The Miami Herald

April 11, 1980.  p. 16.

 

Cuba May Let U.S. Hijacker Go to a Moslem Country

 

From Herald Staff and Wire Reports

            HAVANA – The man who hijacked an American Airlines jet to Cuba said Thursday he acted to escape racial and religious persecution in the United States, the official Cuban news agency reported.

            A Cuban government broadcast said the hijacker expressed a desire to leave Cuba for a Moslem country, and that he would be allowed to do so.

            The news agency, Prensa Latina identified the gunman as Gerald Leland Merity, 35, originally of Minneapolis, and said he dropped out of dental school at the University of San Francisco last year.

            The University of San Francisco has no dental school, but the University of California-San Francisco confirmed that a man by that name attended the university from the fall of 1997 until January 1980, when he dropped out.

            Prensa Latina said Merity was a converted Moslem who uses the name Muhammad Jalal Deen Akbar.

 

            IF HE is permitted to leave the island and go wherever he wants, it would mark the first time since hijackings to Cuba began more than a decade ago that Cuba hasn’t prosecuted the hijacker, the State Department said in Washington.

            However, State Department officials said late Thursday that had received assurances from Havana that the hijacker would be prosecuted.

            Michael Kozak, a legal affairs specialist for the State Department, noted that an executive agreement between the United States and Cuba requiring each country to prosecute hijackers lapsed in April 1977 at the Cuban government’s request.

            Nevertheless, the Cubans have continued to abide by its terms, Kozak said, although their motive in doing so may be less to cooperate with the United States than to discourage air piracy.

            “Cuba didn’t want to become a haven for crazies,” Kozak said.

 

            STATE DEPARTMENT sources said that if this latest hijacker is released, it could be seen as an attempt by Cuba to “tweak us.”

            Cuban President Fidel Castro has been complaining for years that it appears unfair that he prosecutes hijackers while the United States has never been able to successfully prosecute a Cuban boat hijacker.

            “But in this case,” one State Department official said, “it could just be his way of showing to the world that there are people who want to come into Cuba just as much as there are people who want to get out.”
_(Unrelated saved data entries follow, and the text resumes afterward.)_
-- ==== Sys2Proof/Machine/Types.lean ====
section
/-! DEFINITION. The closed types of the machine: the tier, the small enumerations, an extended-palette entry, the
host-shared fields, and what the host may present (a transaction, or a change of host-shared fields). -/

namespace Sys2Proof.Machine

/-- The tier `VARIANT`, a closed type of four values (R3, R4, R222). V0 stands for BT484 and ATT20C504, V1 for BT485,
V2 for ATT20C505, V3 for BT485A. -/
inductive Variant where
  | v0 | v1 | v2 | v3
  deriving DecidableEq, Repr, Inhabited

/-- The output bit depth `H.bpp`: one of 4, 8, 15, 16, 32 (R36). -/
inductive Depth where
  | bpp4 | bpp8 | bpp15 | bpp16 | bpp32
  deriving DecidableEq, Repr, Inhabited

/-- The cursor size `H.curSize`: 32 or 64, square (R38). -/
inductive CursorSize where
  | size32 | size64
  deriving DecidableEq, Repr, Inhabited

/-- The cursor vertical offset `H.curYOff`: 32 or 0 (R38). -/
inductive CursorYOff where
  | off0 | off32
  deriving DecidableEq, Repr, Inhabited

/-- The transfer phase `S.phase`: 0, 1 or 2 (R28). The byte a write at code 0x5 takes next is the red, the green or
the blue one (R127). -/
inductive Phase where
  | p0 | p1 | p2
  deriving DecidableEq, Repr, Inhabited

/-- The number a depth stands for (R36). -/
def Depth.bits : Depth → Nat
  | .bpp4 => 4
  | .bpp8 => 8
  | .bpp15 => 15
  | .bpp16 => 16
  | .bpp32 => 32

/-- The number of pixels a side a cursor size stands for (R38). -/
def CursorSize.pixels : CursorSize → Nat
  | .size32 => 32
  | .size64 => 64

/-- The number of lines a vertical offset stands for (R38). -/
def CursorYOff.lines : CursorYOff → Nat
  | .off0 => 0
  | .off32 => 32

/-- The number of a transfer phase (R28). -/
def Phase.number : Phase → Nat
  | .p0 => 0
  | .p1 => 1
  | .p2 => 2

/-- One entry of the extended palette: the raw bytes as written and the derived packed colour (R29). -/
structure PalEntry where
  r : Byte
  g : Byte
  b : Byte
  packed : BitVec 24
  deriving DecidableEq, Repr, Inhabited

/-- The host-shared fields `H` (R32 to R40): they belong to the HostVideoController, and the block reads and writes them
under the contract of R230. -/
structure HostShared where
  /-- The DAC address counter (R32), 10 bits on V1 and above; on V0 it is 8 bits wide, so at most 0xFF (log 10). -/
  addr : BitVec 10
  /-- The DAC position flag (R33): a host value of which the block uses only whether it is zero (D19, log 9). -/
  pos : Nat
  /-- The DAC status field (R34). -/
  status : BitVec 8
  /-- The DAC precision mode (R35): true for 8-bit, false for 6-bit. -/
  prec8 : Bool
  /-- The output bit depth (R36). -/
  bpp : Depth
  /-- The hardware-cursor enable flag (R37). -/
  curEnable : Bool
  /-- The cursor size (R38). -/
  curSize : CursorSize
  /-- The cursor vertical offset (R38). -/
  curYOff : CursorYOff
  /-- The displayed cursor position across (R39), a signed integer with no wrap and no clamp (D14). -/
  curX : Int
  /-- The displayed cursor position down (R39), as `curX`. -/
  curY : Int
  /-- The overscan colour (R40, D24). -/
  overscan : BitVec 32
  /-- The overscan-enable configuration bit (R40): the block never writes it. -/
  ovEn : Bool
  deriving DecidableEq, Repr, Inhabited

/-- What the host provides beside the tier before the first transaction (R253): which host's palette functions the
instance calls (log 27), which expansion table is in force (log 8), and HOST_INIT (D10). -/
structure HostSetup where
  hostId : Nat
  e6Table : Nat
  hostInit : HostShared
  deriving DecidableEq, Repr, Inhabited

/-- The direction of a transaction with, for a write, its data byte (R80). -/
inductive Access where
  | write (d : Byte)
  | read
  deriving DecidableEq, Repr

/-- The inputs of one transaction (R80). The port offset's width is not given and only its low 2 bits are
significant, so it is a number (log 17). -/
structure Transaction where
  access : Access
  offset : Nat
  sel2 : Bool
  sel3 : Bool
  deriving DecidableEq, Repr

/-- One thing the host does: it issues a transaction, or between transactions it changes host-shared fields (R230; the
whole record after the change, log 7) or puts another expansion table in force (R261, R76; its number, log 8). -/
inductive HostInput where
  | transaction (t : Transaction)
  | sets (h : HostShared)
  | table (n : Nat)
  deriving DecidableEq, Repr

/-- An entry of a transaction's event list (R41): a request of timing recalculation is the only one there is (D13). -/
inductive Event where
  | recalc
  deriving DecidableEq, Repr

end Sys2Proof.Machine
end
            Prensa Latina quoted Merity as saying “In the United States, slavery formally ended a little more than 100 years ago, but it continues informally. Until a short time ago, we blacks had to struggle against the Ku Klux Klan, but now we have to do it against the police that accost us, and against the Nazi Party.”

            An FBI source in Miami said that aboard the Boeing 727 during the 10-hour hijacking from Ontario, Calif., to Havana on Wednesday, the grimy-clad gunman “behaved more like a criminal fugitive than a political fugitive.”

            “Political terrorists generally are verbose and spend the time telling their hostages of their resentment and their reason for their action,” the source said. “This man said nothing at all.”

            The FBI prepared composite sketches of the hijacker in an effort to identify him.

           

            THE GUNMAN leaped a fence at Ontario International Airport near Los Angeles on Wednesday morning. He entered the door of the plane being readied for a flight to Chicago, held a .45-caliber pistol to the head of a flight attendant and demanded to be taken to Havana.

            The plane and its crew of seven made a refueling stop at Dallas-Fort Worth Airport and then flew directly to Havana’s Jose Marti Airport. The plane was allowed to return to Miami Wednesday night.

            It was the second hijacking to Cuba this year. On Jan. 25, a Delta Airlines plane from Atlanta was forced to fly to Havana by a man later identified as Samuel Alden Ingram. Ingram remains in Cuba.

 

            This article was compiled from reports by Tom Fiedler of The Herald’s Washington bureau and by United Press International.